София стремительно повернулась, оглядела комнату и пошла к дверям.

— Зачем ты пришел? — сказала она, думая, что это Тамила Тамилович. — Уходи! Иди назад, иначе тебя поймают и узнают! Уходи!

Тут Януш открыл свое лицо, которое до этого старательно прикрывал платком. Хотя в комнате уже было сумеречно, княжна узнала, а скорее почувствовала, кто он, закрыла лицо руками и отступила на несколько шагов назад.

— Вот как вы меня встречаете! — тихо проговорил князь Януш.

— Уходи! Уходи! — заговорила София. — За мной следят, выведывают, увидят тебя, и ты натворишь беды себе и мне. Уходи, князь, уходи!

— Я так просто не уйду, — ответил он, — и не за тем я пришел, чтобы уйти ни с чем. Я хочу поговорить с тобой, княжна, потому что твои письма все более тревожат меня. Неужели наши враги так напугали и настроили тебя против нас, что ты отрекаешься от меня?

— Сейчас не время и не место для разговора, — ответила София, — да и некогда объяснять. Я дала слово каштеляну, что не буду видеться с тобой. Уходи, князь, заклинаю тебя, уходи скорей!

— Я не уйду, — ответил Януш, — а останусь здесь, пусть себе Ходкевичи даже прикажут вышвырнуть меня за ворота. Мне нужно поговорить с тобой, София. Я так давно не видел тебя, хочу убедиться, что ты обо мне еще не забыла, не забыла свои прежние обещания.
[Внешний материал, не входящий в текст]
/-! ### MOVE (R319, R320, R323 to R325) -/

/-- What one unit of a MOVE does: it is done, it fails at an element, or it is held by a Tiller's run (R161). -/
inductive MeStep where
  | done (s : State)
  | fail (s : State) (e : MeErr)
  | held (s : State) (tiller : Nat)

/-- The value bytes of an element as SWAP gives them. -/
def swapped (swap : Bool) (l : List Byte) : List Byte := if swap then l.reverse else l

/-- Bytes of a plane word (R320). -/
def planeBytes (m : MoveOp) : Nat := if mvS m ≤ 32 then 4 else 8

/-- The running Tiller that holds a read at an address (R161). -/
def State.meHeldRead (s : State) (a : Nat) : Option Nat :=
  match s.meLoc a with | .tlx n _ _ => if (s.til n).running then some n else none | _ => none

/-- The words that `n` bytes from byte `b` of word `w` lie in. -/
def spanWords (w b n : Nat) : List Nat := (List.range ((b + n + 3) / 4)).map fun k => w + k

/-- The words of a source of `n` bytes are read: whether one of them was uncorrectable (R178, R331). -/
def State.meEcc (s : State) (a n : Nat) : Bool × State :=
  match s.meLoc a with
  | .granary w b => (spanWords w b n).foldl (fun (r : Bool × State) a => (r.1 || (r.2.granaryRead a).1, (r.2.granaryRead a).2)) (false, s)
  | .tlx t w b => (spanWords w b n).foldl (fun (r : Bool × State) a => (r.1 || (r.2.tillerRead t 1 a).1, (r.2.tillerRead t 1 a).2)) (false, s)
  | _ => (false, s)

/-- The reads of a unit, in order, up to the first uncorrectable one: its place. -/
def State.unitEcc (s : State) (len : Nat) : List Nat → Nat → Option Nat × State
  | [], _ => (none, s)
  | a :: l, j =>
    match s.meEcc a len with
    | (true, s) => (some j, s)
    | (false, s) => State.unitEcc s len l (j + 1)

/-- An injected bus error of channel `c` at one of the elements `k` to `k + n - 1` of the MOVE in progress (R477): its cause and
element. -/
def State.meInject (s : State) (c k n : Nat) : Option (Nat × Nat) × State :=
  match (List.range 16).find? fun j =>
      let x := Tab.get (fun _ => ({} : Inj)) s.inj j
      s.injActive x && x.index == 969 + c && (x.inst == 0xFFFF || x.inst == c) && param x.params 1 == s.meIaddr c
        && decide (k ≤ param x.params 2 ∧ param x.params 2 < k + n) with
  | none => (none, s)
  | some j =>
    let x := Tab.get (fun _ => ({} : Inj)) s.inj j
    (some (param x.params 0, param x.params 2), s.injFire j x c)

/-- The accesses of one unit: reads, then writes, each an address and a length. -/
structure MeUnit where
  strm : Nat
  elem : Nat
  first : Nat
  count : Nat
  remain : Nat
  reads : List Nat
  rlen : Nat
  writes : List Nat
  wlen : Nat
  deriving DecidableEq, Repr

/-- The units of a COPY: its elements in the order of R319. -/
def copyUnits (m : MoveOp) : List MeUnit :=
  (List.range (mvS m * mvK m)).map fun j =>
    let i := j / mvK m
    let k := j % mvK m
    { strm := i, elem := k, first := j, count := 1, remain := mvS m * mvK m - j, reads := [mvSrc m i k], rlen := mvBytes m,
      writes := [mvDst m i k], wlen := mvBytes m }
— О, я все помню! — воскликнула княжна. — Но ради Господа милостивого, ради Святой Троицы, ради всего святого, заклинаю тебя, уходи отсюда, уходи! Узнают тебя, и тогда, ты только подумай, князь, что будут говорить о тебе, обо мне, как только увидят тебя здесь. Тогда быть мне самой разнесчастной, потому что меня заточат в монастыре, окружат стражей, я стану невольницей. Сжалься надо мной, иди, иди отсюда!

Князь не отступался.

— Одно только слово. И я уйду, — сказал он. — Будешь ли ты моей, как раньше была, София, или нет?

— Душой я всегда твоя, — ответила княжна, — но твоей я никогда не буду.
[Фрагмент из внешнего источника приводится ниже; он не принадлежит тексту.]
-- ==== Sys2Proof/Machine/Twin.lean ====
section
/-! DEFINITION. Twin operation: messages, renewal and takeover, handover, mirrored actions, digests, ECHO frames, state transfer
and TW_CMD (chapter 15). -/
namespace Sys2Proof.Config
open Sys2Proof.Machine (Chan Gen Engine StepGen)

/-- The bytes of a feedback channel, a profile generator with its queue, an engine's kept plan and runs, the joint states of an arm group
and a step axis in a state transfer (R369), whose layout within the unit the spec does not give. Free values. -/
opaque chanBytes (c : Chan) : List (BitVec 8)
/-- As chanBytes, of a profile generator. -/
opaque genBytes (g : Gen) : List (BitVec 8)
/-- As chanBytes, of an engine. -/
opaque engineBytes (e : Engine) : List (BitVec 8)
/-- As chanBytes, of the joint states of an arm group. -/
opaque jointBytes (l : List Nat) : List (BitVec 8)
/-- As chanBytes, of a step axis. -/
opaque stepBytes (g : StepGen) : List (BitVec 8)

/-- A feedback channel after a segment of its state from a byte offset, whose layout the spec does not give; none where the segment
changes nothing. Free value. -/
opaque loadChan (off : Nat) (data : List (BitVec 8)) (c : Chan) : Option Chan
/-- As loadChan, of a profile generator. -/
opaque loadGen (off : Nat) (data : List (BitVec 8)) (g : Gen) : Option Gen
/-- As loadChan, of an engine. -/
opaque loadEngine (off : Nat) (data : List (BitVec 8)) (e : Engine) : Option Engine
/-- As loadChan, of the state of joint `n`. -/
opaque loadJoint (n off : Nat) (data : List (BitVec 8)) : Nat
/-- As loadChan, of a step axis. -/
opaque loadStep (off : Nat) (data : List (BitVec 8)) (g : StepGen) : Option StepGen

end Sys2Proof.Config
namespace Sys2Proof.Machine

/-! ### States (R363 to R365) -/

/-- A twin port can send, or at least one is UP. -/
def State.twinUp (s : State) : Bool := s.up 4 || s.up 5

/-- The twin's state as its last message gave it. -/
def State.peer (s : State) : Nat := s.get R.TW_STATE_PEER_STATE

/-- Note the twin's state, and since when it is STANDBY. -/
def State.setPeer (s : State) (v : Nat) : State :=
  (s.set R.TW_STATE_PEER_STATE 0 v).updTw fun t =>
    { t with peerStandbyAt := if v = 4 then some (t.peerStandbyAt.getD s.tick) else none, capture := if v = 3 then t.capture else none }

/-- The device becomes HOLDER with an epoch. -/
def State.becomeHolder (s : State) (e : Nat) : State :=
  let s := ((s.set R.TW_STATE_STATE 0 2).takeEpoch e).set R.TW_LEASE_STAT_SINCE_RENEW 0 0
  s.updTw fun t => { t with lastRenew := s.cycle, released := none, takeAt := none, handover := none, fwdReact := 0, fwdMask := 0,
                            capture := none, mirrorIn := [] }

/-- The device takes the lease in CLAIMING: the successor of the newer of its own stored epoch and the twin's. -/
def State.claimLease (s : State) : State :=
  let own := s.get R.TW_EPOCH_STORED
  let twin := s.tw.peerStored
  s.becomeHolder (nextEpoch (if twin ≠ 0 ∧ (own = 0 ∨ newerEpoch twin own) then twin else own))

/-- The device begins to load the holder's state. -/
def State.beginTransfer (s : State) : State :=
  (s.set R.TW_STATE_STATE 0 3).updTw fun t =>
    { t with transferAt := s.tick, segs := [], segCount := 0, loaded := none, mirrorIn := [], handover := none, takeAt := none, lost := false }

/-- A CLAIMING device settles the lease by what it knows of the twin (R363). -/
def State.settleClaim (s : State) : State :=
  if s.twState ≠ 1 then s
  else if s.peer = 2 then s.beginTransfer
  else if s.peer ≠ 4 ∧ (s.peer ≠ 1 ∨ !s.bit R.TW_CFG_POSITION) then s.claimLease
  else s

/-! ### Messages (R369) -/

/-- The digests of a cycle as a message carries them. -/
def digestBytes (d : Option Digest) (cycle : Nat) : List Byte :=
  match d with
  | some d => if d.cycle = cycle then (d.cmd ++ [d.st]).flatMap fun w => beBytes 4 w.toNat else List.replicate 36 0
  | none => List.replicate 36 0

/-- A message with its header and CRC. -/
def State.twBytes (s : State) (kind flags newEp hoCycle m : Nat) (body : List Byte) : List Byte :=
  let b := [BitVec.ofNat 8 kind, BitVec.ofNat 8 (flags + if s.bit R.TW_CFG_POSITION then 1 else 0)] ++ beBytes 2 s.txEpoch
    ++ beBytes 4 s.cycle ++ beBytes 2 newEp ++ beBytes 4 hoCycle ++ beBytes 2 m ++ body
  b ++ beBytes 4 (crc32c b).toNat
— Как это? Что это значит?

— Я дала клятву и буду верна слову, данному моему дяде, каштеляну, что не буду думать о тебе и надеяться. Не вини меня, князь, не ругай меня, потому что это не моя вина. Это сделали другие, и не ты, князь, а твой отец.

— Мой отец? Тебя, княжна, уже приучили смотреть на нас как на врагов, но в чем же, ради всего святого, виновен мой отец? В том, что напомнил Ходкевичам о данном ими слове, что позвал их в суд, когда не захотели сдержать его? Есть ли большая провинность, чем нежелание держать слово, нарушение обещаний? Они позорно разорвали договор.

— Ничего не говори о них, князь, — упрашивала София, — я не буду этого слушать, потому что я должна их отблагодарить. Уходи! Уходи!

Господь нам поможет. Если так случится, если все придут к соглашению, ты найдешь меня такой, какой я была тогда, когда мы в детстве играли с тобой в Бресте!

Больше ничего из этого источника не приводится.